А в последних числах февраля, уже будучи в тамбовской тюрьме, эсерка обращается за особой медицинской помощью. Тюремный врач Финк 28 марта 1906 года, отвечая на вопросы, предложенные ему старшим советником губернского правления Беляевым, признал, что Мария Спиридонова обратилась с жалобой на сыпь, которая появилась у неё на плече. Девушка подозревала заболевание сифилисом. Осмотрев плечо, Франк успокоил Спиридонову: сыпь оказалась простым раздражением кожи. Именно из этого случая репортёр Владимиров сделал заключение, что насилие всё же было совершено. Он также ссылался на беседу с врачом, который якобы рассказал о признании эсерки в том, что Аврамов её изнасиловал. В ответ врач сказал, что жаловаться надо было сразу, а не по истечении времени; теперь ничего доказать невозможно. Прочитав эти строки, Спиридонова назвала Владимирова лжецом.

Между тем публикации в прессе сделали своё дело. У Аврамова и Жданова начались неприятности. Брат Жданова (тоже помощник пристава) заявил, что не желает служить с ним в одном ведомстве. Аврамов, живший на широкую ногу, снимавший номер в гостинице, посещавший театр и рестораны, прекратил появляться на людях и переехал на частную квартиру. Его сослуживцы подали рапорт начальству и просили провести дознание: на самом ли деле Аврамов насиловал арестованную? На суде в защиту Спиридоновой вызвался выступать казачий есаул Филимонов. Он заявил: «Господа судьи! Я так же, как и вы, вырос в военной среде, посвящающей всю свою жизнь военному делу. Мы все воспитаны в сознании необходимости прямо и смело смотреть в глаза смерти, а в случае необходимости причинять её другим. Но я так же, как и вы, твёрдо знаю, что рука честного воина даже в пылу брани, в самом горячем бою не опускается на голову женщины. Мы знаем, что военные люди женщин не убивают».

 

«Белая чайка» и «чёрный ворон»

Путь «эсеровской Богородицы» из пересыльной тюрьмы в Нерчинск можно назвать триумфальным. На остановках поезд окружали толпы рабочих, и Мария выступала перед ними с зажигательными речами — в присутствии охраны! Спиридонова отбывала срок в Акатуйской и Мальцевской тюрьмах Забайкалья. Соратники по партии трижды пытались организовать знаменитой террористке побег, но безуспешно. На свободу Мария Спиридонова вышла после Февральской революции 1917 года согласно амнистии, объявленной Временным правительством и подписанной министром юстиции Александром Керенским. В мае видная эсерка уже выступает на московских митингах, в воинских частях, среди рабочих, призывает к прекращению войны, передаче земли крестьянам, а власти — Советам.
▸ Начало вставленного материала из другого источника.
-- ==== Sys2Proof/Laws/Bus.lean ====
section
/-! SUPPORT. What the transactions put on the bus, and what one command, one handshake and one FIFO access can do: one lemma
for each, from which every later statement about an operation follows. -/

namespace Sys2Proof.Machine

/-! ### Events put on the bus -/

theorem Puts.refl (s : State) : Puts s s [] := ⟨[], by simp, rfl⟩

theorem Puts.trans {s t u : State} {a b : List Event} (h : Puts s t a) (k : Puts t u b) : Puts s u (a ++ b) := by
  obtain ⟨x, hx, rfl⟩ := h
  obtain ⟨y, hy, rfl⟩ := k
  exact ⟨x ++ y, by simp [hy, hx], by simp⟩

/-- A change that leaves the trace alone puts nothing on the bus. -/
theorem Puts.of_eq {s t : State} (h : t.trace = s.trace) : Puts s t [] := ⟨[], by simp [h], rfl⟩

theorem Puts.congr {s s' t t' : State} {es : List Event} (h : Puts s t es) (hs : s'.trace = s.trace)
    (ht : t'.trace = t.trace) : Puts s' t' es := by
  obtain ⟨x, hx, rfl⟩ := h
  exact ⟨x, by rw [ht, hx, hs], rfl⟩

theorem puts_one {s t : State} (e : Event) (h : t.trace = s.trace ++ [e]) : Puts s t [e.out] := ⟨[e], h, rfl⟩

theorem puts_writeBytes (l : List Byte) (s : State) : Puts s (writeBytes l s) (l.map fun m => .x m 0) := by
  induction l generalizing s with
  | nil => exact Puts.refl s
  | cons m ms ih => exact (puts_one (s := s) (t := xfer m s) (.x m (xferByte m s)) rfl).trans (ih (xfer m s))

theorem puts_afterReads (n : Nat) (s : State) :
    Puts s (afterReads n s) ((List.replicate n Literal.dummyByte).map fun m => .x m 0) := by
  induction n generalizing s with
  | zero => exact Puts.refl s
  | succ n ih =>
    exact (puts_one (s := s) (t := xfer Literal.dummyByte s) (.x Literal.dummyByte (xferByte Literal.dummyByte s)) rfl).trans
      (ih (xfer Literal.dummyByte s))

/-- A write transaction puts `W[l]` on the bus (R12). -/
theorem puts_writeWindow (l : List Byte) (s : State) : Puts s (writeWindow l s) (wOut l) := by
  have h1 : Puts s (selOn s) [.sel] := puts_one .sel rfl
  have h2 := h1.trans (puts_writeBytes l (selOn s))
  have h3 : Puts (writeBytes l (selOn s)) (writeWindow l s) [.desel] := puts_one .desel rfl
  simpa [wOut] using h2.trans h3

/-- The bytes read are the chip's answers, in order (R87, R119). -/
theorem trace_afterReads (n : Nat) (s : State) :
    (afterReads n s).trace = s.trace ++ (readBytes n s).map (Event.x Literal.dummyByte) := by
  induction n generalizing s with
  | zero => simp [afterReads, readBytes]
  | succ n ih => simp [afterReads, readBytes, ih]

@[simp] theorem length_readBytes (n : Nat) (s : State) : (readBytes n s).length = n := by
  induction n generalizing s with
  | zero => rfl
  | succ n ih => simp [readBytes, ih]

/-! ### One command frame -/

/-- `send_command` of a frame that fits: the frame stands in `cmd_buf` and goes out as one transaction (R155). -/
theorem sendFrom_ok {source : FrameSource} {frame : List Byte} {s : State} (h : frame.length ≤ s.cfg.cmdBufCap) :
    sendFrom source frame s = .ok () (writeWindow frame (loadCmd source frame s)) := by
  unfold sendFrom
  rw [if_pos h]
  simp [readBuffer_overwrite]

theorem sendFrom_fault {source : FrameSource} {frame : List Byte} {s : State} (h : s.cfg.cmdBufCap < frame.length) :
    sendFrom source frame s = .fault s := by
  unfold sendFrom
  rw [if_neg (by omega)]

/-- Everything `send_command` can do. -/
theorem sendFrom_cases (source : FrameSource) (frame : List Byte) (s : State) :
    (frame.length ≤ s.cfg.cmdBufCap ∧ sendFrom source frame s = .ok () (writeWindow frame (loadCmd source frame s))) ∨
      (s.cfg.cmdBufCap < frame.length ∧ sendFrom source frame s = .fault s) := by
  by_cases h : frame.length ≤ s.cfg.cmdBufCap
  · exact .inl ⟨h, sendFrom_ok h⟩
  · exact .inr ⟨by omega, sendFrom_fault (by omega)⟩

theorem sendCommand_ok {frame : List Byte} {s : State} (h : frame.length ≤ s.cfg.cmdBufCap) :
    sendCommand frame s = .ok () (writeWindow frame (loadCmd .command frame s)) := sendFrom_ok h

theorem sendCommand_cases (frame : List Byte) (s : State) :
    (frame.length ≤ s.cfg.cmdBufCap ∧ sendCommand frame s = .ok () (writeWindow frame (loadCmd .command frame s))) ∨
      (s.cfg.cmdBufCap < frame.length ∧ sendCommand frame s = .fault s) := sendFrom_cases .command frame s

/-! ### One handshake -/

/-- The window of one poll up to its CTS byte, the poll counted. -/
def counted1 (s : State) : State := { askCts s with pollCount := s.pollCount + 1 }

/-- One busy poll. -/
def busyPoll (s : State) : State := selOff (counted1 s)

/-- `k` busy polls. -/
def polled : Nat → State → State
  | 0, s => s
  | k + 1, s => polled k (busyPoll s)

/-- The next poll from `s` reads ready. -/
def readyAt (s : State) : Prop := (counted1 s).lastCts = some Literal.ctsReady

/-- Everything the poll loop can do (R153, R154, R156): `k` busy polls, and then either none is left and Timeout is raised,
or the next one is ready and its window carries the response. -/
theorem pollLoop_cases (n fuel : Nat) (s : State) :
    ∃ k ≤ fuel, (∀ j < k, ¬ readyAt (polled j s)) ∧
      ((k = fuel ∧ pollLoop n fuel s = .timeout s.cfg.ctsRetryMax (polled k s)) ∨
        (k < fuel ∧ readyAt (polled k s) ∧ pollLoop n fuel s = respond n (counted1 (polled k s)))) := by
  induction fuel generalizing s with
  | zero => exact ⟨0, le_rfl, by simp, .inl ⟨rfl, rfl⟩⟩
  | succ fuel ih =>
    by_cases hr : readyAt s
    · refine ⟨0, by omega, by simp, .inr ⟨by omega, hr, ?_⟩⟩
      unfold pollLoop
      exact if_pos hr
    · obtain ⟨k, hk, hb, h⟩ := ih (busyPoll s)
      have hp : pollLoop n (fuel + 1) s = pollLoop n fuel (busyPoll s) := by
        conv_lhs => unfold pollLoop
        exact if_neg hr
      refine ⟨k + 1, by omega, ?_, ?_⟩
      · intro j hj
        cases j with
        | zero => exact hr
        | succ j => exact hb j (by omega)
      · rw [hp]
        rcases h with ⟨rfl, h⟩ | ⟨hlt, hrd, h⟩
        · exact .inl ⟨rfl, by rw [h]; rfl⟩
        · exact .inr ⟨by omega, hrd, h⟩

theorem polled_add (j k : Nat) (s : State) : polled (j + k) s = polled k (polled j s) := by
  induction j generalizing s with
  | zero => simp [polled]
  | succ j ih => rw [Nat.succ_add]; exact ih (busyPoll s)

theorem polled_succ (k : Nat) (s : State) : polled (k + 1) s = busyPoll (polled k s) := polled_add k 1 s

@[simp] theorem polled_cfg (k : Nat) (s : State) : (polled k s).cfg = s.cfg := by
  induction k generalizing s with
  | zero => rfl
  | succ k ih => exact ih (busyPoll s)
@[simp] theorem polled_pending (k : Nat) (s : State) : (polled k s).pending = s.pending := by
  induction k generalizing s with
  | zero => rfl
  | succ k ih => exact ih (busyPoll s)
theorem polled_sel (k : Nat) (s : State) (h : s.sel = false) : (polled k s).sel = false := by
  induction k generalizing s with
  | zero => exact h
  | succ k ih => exact ih _ rfl
@[simp] theorem polled_rst (k : Nat) (s : State) : (polled k s).rst = s.rst := by
  induction k generalizing s with
  | zero => rfl
  | succ k ih => exact ih (busyPoll s)
@[simp] theorem polled_irq (k : Nat) (s : State) : (polled k s).irq = s.irq := by
  induction k generalizing s with
  | zero => rfl
  | succ k ih => exact ih (busyPoll s)
@[simp] theorem polled_cmdBuf (k : Nat) (s : State) : (polled k s).cmdBuf = s.cmdBuf := by
  induction k generalizing s with
  | zero => rfl
  | succ k ih => exact ih (busyPoll s)
@[simp] theorem polled_respBuf (k : Nat) (s : State) : (polled k s).respBuf = s.respBuf := by
  induction k generalizing s with
  | zero => rfl
  | succ k ih => exact ih (busyPoll s)
@[simp] theorem polled_rxStage (k : Nat) (s : State) : (polled k s).rxStage = s.rxStage := by
  induction k generalizing s with
  | zero => rfl
  | succ k ih => exact ih (busyPoll s)
@[simp] theorem polled_rxValid (k : Nat) (s : State) : (polled k s).rxValid = s.rxValid := by
  induction k generalizing s with
  | zero => rfl
  | succ k ih => exact ih (busyPoll s)
@[simp] theorem polled_pollCount (k : Nat) (s : State) : (polled k s).pollCount = s.pollCount + k := by
  induction k generalizing s with
  | zero => rfl
  | succ k ih => rw [polled, ih]; show s.pollCount + 1 + k = _; omega
@[simp] theorem polled_cursor (k : Nat) (s : State) : (polled k s).cursor = s.cursor := by
  induction k generalizing s with
  | zero => rfl
  | succ k ih => exact ih (busyPoll s)
@[simp] theorem polled_status (k : Nat) (s : State) : (polled k s).status = s.status := by
  induction k generalizing s with
  | zero => rfl
  | succ k ih => exact ih (busyPoll s)
@[simp] theorem polled_seq (k : Nat) (s : State) : (polled k s).seq = s.seq := by
  induction k generalizing s with
  | zero => rfl
  | succ k ih => exact ih (busyPoll s)
@[simp] theorem polled_refused (k : Nat) (s : State) : (polled k s).refused = s.refused := by
  induction k generalizing s with
  | zero => rfl
  | succ k ih => exact ih (busyPoll s)
@[simp] theorem polled_fault (k : Nat) (s : State) : (polled k s).fault = s.fault := by
  induction k generalizing s with
  | zero => rfl
  | succ k ih => exact ih (busyPoll s)
@[simp] theorem polled_log (k : Nat) (s : State) : (polled k s).log = s.log := by
  induction k generalizing s with
  | zero => rfl
  | succ k ih => exact ih (busyPoll s)

/-- A poll puts `P(_)` on the bus (R120). -/
theorem puts_askCts (s : State) : Puts s (askCts s) [.sel, .x s.cfg.opReadCmdBuff 0, .x Literal.dummyByte 0] := by
  refine ⟨[.sel, .x s.cfg.opReadCmdBuff (xferByte s.cfg.opReadCmdBuff (selOn s)),
    .x Literal.dummyByte (xferByte Literal.dummyByte (xfer s.cfg.opReadCmdBuff (selOn s)))], ?_, rfl⟩
  simp [askCts]

theorem puts_busyPoll (s : State) : Puts s (busyPoll s) (pOut s.cfg) :=
  (puts_askCts s).trans (puts_one (s := askCts s) (t := busyPoll s) .desel rfl)

/-- `k` busy polls put `k` polls on the bus. -/
theorem puts_polled (k : Nat) (s : State) : Puts s (polled k s) (List.replicate k (pOut s.cfg)).flatten := by
  induction k generalizing s with
  | zero => exact Puts.refl s
  | succ k ih => exact (puts_busyPoll s).trans (ih (busyPoll s))

/-! ### The response -/

theorem storeResponse_ok {l : List Byte} {s : State} (h : l.length ≤ s.cfg.respBufCap) :
    storeResponse l s = .ok l { s with respBuf := overwrite l s.respBuf } := by
  unfold storeResponse
  rw [if_pos h]
  simp [readBuffer_overwrite]

theorem storeResponse_fault {l : List Byte} {s : State} (h : s.cfg.respBufCap < l.length) :
    storeResponse l s = .fault s := by
  unfold storeResponse
  rw [if_neg (by omega)]

/-- Everything the ready window can do (R156): the response goes to `resp_buf` and back, or does not fit it. -/
theorem respond_cases (n : Nat) (s : State) :
    (n ≤ s.cfg.respBufCap ∧ respond n s = .ok (readBytes n s)
      { selOff (afterReads n s) with respBuf := overwrite (readBytes n s) s.respBuf }) ∨
      (s.cfg.respBufCap < n ∧ respond n s = .fault (selOff (afterReads n s))) := by
  unfold respond
  by_cases h : n ≤ s.cfg.respBufCap
  · exact .inl ⟨h, by rw [storeResponse_ok (by simpa using h)]; simp⟩
  · exact .inr ⟨by omega, storeResponse_fault (by simp; omega)⟩

/-- The ready poll of a response read puts the rest of its window on the bus (R121). -/
theorem puts_respond (n : Nat) (s : State) :
    Puts s (respond n s).state ((List.replicate n Literal.dummyByte).map (fun m => .x m 0) ++ [.desel]) := by
  have h := (puts_afterReads n s).trans (puts_one (s := afterReads n s) (t := selOff (afterReads n s)) .desel rfl)
  rcases respond_cases n s with ⟨-, hr⟩ | ⟨-, hr⟩ <;> rw [hr]
  · exact h.congr rfl rfl
  · exact h

end Sys2Proof.Machine
end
Спиридонова сотрудничала с газетой «Земля и воля», была редактором журнала «Наш путь», входила в состав редколлегии газеты «Знамя труда».

Популярность Марии Спиридоновой в первые послереволюционные годы огромна. Джон Рид называл бывшую политкаторжанку «самой популярной и влиятельной женщиной в России». Атташе французской миссии капитан Жак Садуль писал военному министру Франции Альберу Тома о Спиридоновой, что её «революционное прошлое, террористические акты, долгие тюрьмы, чудовищные издевательства жестокой царской полиции обеспечили ей в народе престиж, почти равный тому, каким обладает Ленин».

Поначалу Спиридонова выступала за сотрудничество с большевиками. На I съезде партии левых социалистов-революционеров она заявляла: «Как нам ни чужды их грубые шаги, но мы с ними в тесном контакте, потому что за ними идёт масса, выведенная из состояния застоя». При поддержке большевиков Спиридонова занимала пост председателя II и III съездов Советов крестьянских депутатов, была членом ВЦИК Советов рабочих, солдатских и крестьянских депутатов. По многим важным политическим вопросам она поддерживала большевистские позиции. При этом Спиридонова не обольщалась насчёт того, что представляют собой союзники эсеров. Она считала, что влияние большевиков на массы временно, у них «всё дышит ненавистью», поэтому большевизм ожидает банкротство на второй стадии революции.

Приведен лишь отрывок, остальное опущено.